INPUT:
◇ ◇ ◇ ◇ ◇
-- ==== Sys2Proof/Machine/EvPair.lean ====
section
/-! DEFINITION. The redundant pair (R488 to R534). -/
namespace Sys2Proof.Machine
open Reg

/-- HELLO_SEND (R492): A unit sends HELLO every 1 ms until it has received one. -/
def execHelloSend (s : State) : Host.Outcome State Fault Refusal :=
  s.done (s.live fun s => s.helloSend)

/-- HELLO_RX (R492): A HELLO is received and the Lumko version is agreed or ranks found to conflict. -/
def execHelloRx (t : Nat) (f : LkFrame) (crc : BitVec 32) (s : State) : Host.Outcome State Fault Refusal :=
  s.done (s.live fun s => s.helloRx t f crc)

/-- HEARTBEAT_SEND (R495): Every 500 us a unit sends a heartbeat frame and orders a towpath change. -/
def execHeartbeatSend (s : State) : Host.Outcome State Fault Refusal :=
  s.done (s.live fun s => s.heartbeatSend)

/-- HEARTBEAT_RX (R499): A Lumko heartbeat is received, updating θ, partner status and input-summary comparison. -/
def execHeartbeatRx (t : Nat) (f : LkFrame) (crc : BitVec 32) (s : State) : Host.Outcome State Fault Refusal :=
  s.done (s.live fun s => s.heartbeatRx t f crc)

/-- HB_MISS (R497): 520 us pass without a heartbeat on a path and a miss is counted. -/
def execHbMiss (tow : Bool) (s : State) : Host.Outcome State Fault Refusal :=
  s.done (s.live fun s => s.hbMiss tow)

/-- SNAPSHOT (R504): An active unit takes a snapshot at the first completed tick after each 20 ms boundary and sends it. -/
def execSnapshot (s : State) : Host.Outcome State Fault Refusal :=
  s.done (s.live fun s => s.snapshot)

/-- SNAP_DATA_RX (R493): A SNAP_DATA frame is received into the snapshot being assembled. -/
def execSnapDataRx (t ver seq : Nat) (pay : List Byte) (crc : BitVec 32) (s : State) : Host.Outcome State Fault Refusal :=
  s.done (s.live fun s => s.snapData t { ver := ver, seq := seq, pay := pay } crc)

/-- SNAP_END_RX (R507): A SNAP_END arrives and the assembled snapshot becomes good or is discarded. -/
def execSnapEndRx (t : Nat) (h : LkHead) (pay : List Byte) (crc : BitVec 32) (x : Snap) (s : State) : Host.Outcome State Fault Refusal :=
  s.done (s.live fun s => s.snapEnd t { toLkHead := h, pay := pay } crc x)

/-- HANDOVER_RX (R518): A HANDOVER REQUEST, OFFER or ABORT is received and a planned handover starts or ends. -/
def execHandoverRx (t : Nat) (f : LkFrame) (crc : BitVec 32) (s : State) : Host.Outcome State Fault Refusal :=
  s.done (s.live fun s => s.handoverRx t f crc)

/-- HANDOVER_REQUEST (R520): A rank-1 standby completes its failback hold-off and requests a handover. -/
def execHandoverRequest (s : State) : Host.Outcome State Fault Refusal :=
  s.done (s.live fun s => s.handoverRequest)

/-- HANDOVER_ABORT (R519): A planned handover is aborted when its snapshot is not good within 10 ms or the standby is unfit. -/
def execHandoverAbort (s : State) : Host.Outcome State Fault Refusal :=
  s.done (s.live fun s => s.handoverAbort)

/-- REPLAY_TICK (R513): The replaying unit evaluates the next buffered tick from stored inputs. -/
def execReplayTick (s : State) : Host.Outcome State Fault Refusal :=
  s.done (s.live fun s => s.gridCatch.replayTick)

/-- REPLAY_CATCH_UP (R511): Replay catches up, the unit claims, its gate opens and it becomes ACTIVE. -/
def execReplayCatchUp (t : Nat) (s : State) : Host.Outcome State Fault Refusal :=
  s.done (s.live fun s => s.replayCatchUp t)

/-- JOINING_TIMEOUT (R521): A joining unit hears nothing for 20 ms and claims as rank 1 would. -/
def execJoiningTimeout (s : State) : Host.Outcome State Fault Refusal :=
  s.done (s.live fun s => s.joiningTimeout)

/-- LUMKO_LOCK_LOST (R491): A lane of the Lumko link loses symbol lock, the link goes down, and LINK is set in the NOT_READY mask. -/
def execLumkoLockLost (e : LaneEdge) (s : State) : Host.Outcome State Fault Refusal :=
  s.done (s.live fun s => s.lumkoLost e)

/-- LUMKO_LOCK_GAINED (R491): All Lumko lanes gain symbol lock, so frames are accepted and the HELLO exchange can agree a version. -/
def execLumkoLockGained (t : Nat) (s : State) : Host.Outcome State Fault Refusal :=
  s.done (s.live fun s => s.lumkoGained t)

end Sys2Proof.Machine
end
◇ ◇ ◇ ◇ ◇
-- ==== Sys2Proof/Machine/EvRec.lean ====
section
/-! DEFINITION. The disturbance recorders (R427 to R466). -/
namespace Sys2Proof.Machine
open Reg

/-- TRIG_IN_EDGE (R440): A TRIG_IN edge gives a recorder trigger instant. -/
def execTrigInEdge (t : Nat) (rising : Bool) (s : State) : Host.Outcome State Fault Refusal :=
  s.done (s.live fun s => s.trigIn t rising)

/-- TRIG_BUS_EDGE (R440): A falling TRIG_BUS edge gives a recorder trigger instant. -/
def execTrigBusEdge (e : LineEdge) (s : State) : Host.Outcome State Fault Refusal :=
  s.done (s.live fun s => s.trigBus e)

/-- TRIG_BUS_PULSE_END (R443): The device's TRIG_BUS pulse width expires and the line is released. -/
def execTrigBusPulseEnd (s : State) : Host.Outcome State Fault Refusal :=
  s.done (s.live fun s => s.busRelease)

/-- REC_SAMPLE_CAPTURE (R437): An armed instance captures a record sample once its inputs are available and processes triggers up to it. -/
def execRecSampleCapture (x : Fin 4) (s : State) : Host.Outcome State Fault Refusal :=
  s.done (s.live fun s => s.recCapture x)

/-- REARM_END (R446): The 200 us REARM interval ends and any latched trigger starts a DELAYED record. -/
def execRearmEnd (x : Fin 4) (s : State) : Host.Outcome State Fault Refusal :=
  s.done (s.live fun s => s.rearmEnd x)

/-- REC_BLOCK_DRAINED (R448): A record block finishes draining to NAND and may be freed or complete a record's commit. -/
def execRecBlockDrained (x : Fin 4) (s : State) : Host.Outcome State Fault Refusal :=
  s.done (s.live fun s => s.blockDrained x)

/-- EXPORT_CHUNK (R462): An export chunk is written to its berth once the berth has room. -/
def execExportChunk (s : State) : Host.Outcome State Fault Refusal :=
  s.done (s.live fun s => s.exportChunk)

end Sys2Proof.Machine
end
◇ ◇ ◇ ◇ ◇
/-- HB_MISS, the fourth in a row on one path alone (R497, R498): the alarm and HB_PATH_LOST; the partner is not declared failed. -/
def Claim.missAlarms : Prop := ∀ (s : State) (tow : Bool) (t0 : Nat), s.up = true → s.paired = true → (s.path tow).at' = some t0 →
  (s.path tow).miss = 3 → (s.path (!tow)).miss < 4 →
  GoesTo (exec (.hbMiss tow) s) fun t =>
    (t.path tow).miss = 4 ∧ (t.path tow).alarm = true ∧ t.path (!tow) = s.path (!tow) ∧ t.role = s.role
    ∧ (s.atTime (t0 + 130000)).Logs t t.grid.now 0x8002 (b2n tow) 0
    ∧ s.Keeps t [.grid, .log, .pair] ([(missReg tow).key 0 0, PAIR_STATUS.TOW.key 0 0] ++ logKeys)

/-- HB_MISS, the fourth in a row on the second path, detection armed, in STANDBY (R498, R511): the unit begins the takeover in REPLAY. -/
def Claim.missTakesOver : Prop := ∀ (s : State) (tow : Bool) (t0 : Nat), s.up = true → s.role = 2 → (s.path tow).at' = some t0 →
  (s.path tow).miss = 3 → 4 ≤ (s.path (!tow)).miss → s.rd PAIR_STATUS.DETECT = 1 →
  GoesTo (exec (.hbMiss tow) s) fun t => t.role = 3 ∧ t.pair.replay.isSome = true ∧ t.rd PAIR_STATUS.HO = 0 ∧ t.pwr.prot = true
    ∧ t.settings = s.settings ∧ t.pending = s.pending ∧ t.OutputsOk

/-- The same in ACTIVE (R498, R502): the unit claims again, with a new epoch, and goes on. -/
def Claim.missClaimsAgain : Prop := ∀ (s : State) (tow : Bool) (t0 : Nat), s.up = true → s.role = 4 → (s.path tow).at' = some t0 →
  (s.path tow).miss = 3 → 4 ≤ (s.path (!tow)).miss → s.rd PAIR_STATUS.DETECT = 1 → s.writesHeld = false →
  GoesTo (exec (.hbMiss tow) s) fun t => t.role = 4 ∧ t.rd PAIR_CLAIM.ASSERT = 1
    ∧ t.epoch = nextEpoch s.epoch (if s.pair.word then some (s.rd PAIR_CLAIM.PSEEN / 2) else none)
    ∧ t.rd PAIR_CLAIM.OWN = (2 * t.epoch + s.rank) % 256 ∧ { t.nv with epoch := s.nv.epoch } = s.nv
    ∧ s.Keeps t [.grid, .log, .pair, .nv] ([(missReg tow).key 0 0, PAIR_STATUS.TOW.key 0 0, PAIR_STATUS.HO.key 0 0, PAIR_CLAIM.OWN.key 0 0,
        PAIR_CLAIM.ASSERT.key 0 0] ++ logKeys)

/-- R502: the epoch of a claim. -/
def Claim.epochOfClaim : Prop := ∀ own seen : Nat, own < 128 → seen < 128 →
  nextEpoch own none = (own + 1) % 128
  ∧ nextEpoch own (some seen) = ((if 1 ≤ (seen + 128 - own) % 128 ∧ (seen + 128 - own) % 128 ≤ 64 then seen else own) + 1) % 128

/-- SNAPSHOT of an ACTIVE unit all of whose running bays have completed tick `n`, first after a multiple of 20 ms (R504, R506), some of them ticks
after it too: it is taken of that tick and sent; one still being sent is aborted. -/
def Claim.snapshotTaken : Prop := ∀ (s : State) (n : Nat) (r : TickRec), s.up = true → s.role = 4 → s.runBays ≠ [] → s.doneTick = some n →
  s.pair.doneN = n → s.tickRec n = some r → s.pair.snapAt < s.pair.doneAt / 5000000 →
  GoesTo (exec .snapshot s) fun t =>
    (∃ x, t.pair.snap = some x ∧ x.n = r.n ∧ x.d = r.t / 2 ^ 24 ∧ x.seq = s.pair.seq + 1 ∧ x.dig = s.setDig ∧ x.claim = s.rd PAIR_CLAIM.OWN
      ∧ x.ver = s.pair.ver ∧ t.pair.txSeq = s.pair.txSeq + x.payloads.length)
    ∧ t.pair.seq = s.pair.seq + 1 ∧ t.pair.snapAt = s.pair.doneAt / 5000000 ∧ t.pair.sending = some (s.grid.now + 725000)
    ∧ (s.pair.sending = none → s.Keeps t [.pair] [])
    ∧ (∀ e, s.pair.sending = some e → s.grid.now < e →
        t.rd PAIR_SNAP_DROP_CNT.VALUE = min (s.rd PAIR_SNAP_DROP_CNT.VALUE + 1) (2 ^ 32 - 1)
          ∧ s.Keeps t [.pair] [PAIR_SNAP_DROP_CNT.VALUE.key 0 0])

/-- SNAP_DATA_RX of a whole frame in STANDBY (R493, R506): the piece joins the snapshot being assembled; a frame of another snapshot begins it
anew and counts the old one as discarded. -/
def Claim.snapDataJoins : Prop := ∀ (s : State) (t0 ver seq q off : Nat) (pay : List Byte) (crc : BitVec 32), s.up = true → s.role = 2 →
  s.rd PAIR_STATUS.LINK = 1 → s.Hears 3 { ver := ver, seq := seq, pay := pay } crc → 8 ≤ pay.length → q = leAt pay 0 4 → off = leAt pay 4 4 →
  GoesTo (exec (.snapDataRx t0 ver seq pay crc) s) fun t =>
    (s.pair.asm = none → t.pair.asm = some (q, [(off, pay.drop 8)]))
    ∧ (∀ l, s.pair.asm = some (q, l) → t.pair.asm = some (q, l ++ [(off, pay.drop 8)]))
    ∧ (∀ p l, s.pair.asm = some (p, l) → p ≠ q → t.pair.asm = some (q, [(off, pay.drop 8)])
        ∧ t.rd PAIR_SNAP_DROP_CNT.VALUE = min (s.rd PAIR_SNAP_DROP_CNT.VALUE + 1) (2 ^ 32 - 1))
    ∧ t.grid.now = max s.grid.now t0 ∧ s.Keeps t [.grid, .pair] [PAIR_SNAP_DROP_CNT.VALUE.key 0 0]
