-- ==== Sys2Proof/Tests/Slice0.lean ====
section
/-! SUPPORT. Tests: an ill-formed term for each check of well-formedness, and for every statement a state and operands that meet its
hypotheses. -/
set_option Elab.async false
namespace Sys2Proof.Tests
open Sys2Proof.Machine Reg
◇ ◇ ◇ ◇ ◇
HOW TO COMPLETE THIS TASK: Go line by line through the material above and return each one that includes "armed".

SOLVED PROBLEM:
/-- REC_SAMPLE_CAPTURE (R437): An armed instance captures a record sample once its inputs are available and processes triggers up to it. -/
/-- HB_MISS, the fourth in a row on the second path, detection armed, in STANDBY (R498, R511): the unit begins the takeover in REPLAY. -/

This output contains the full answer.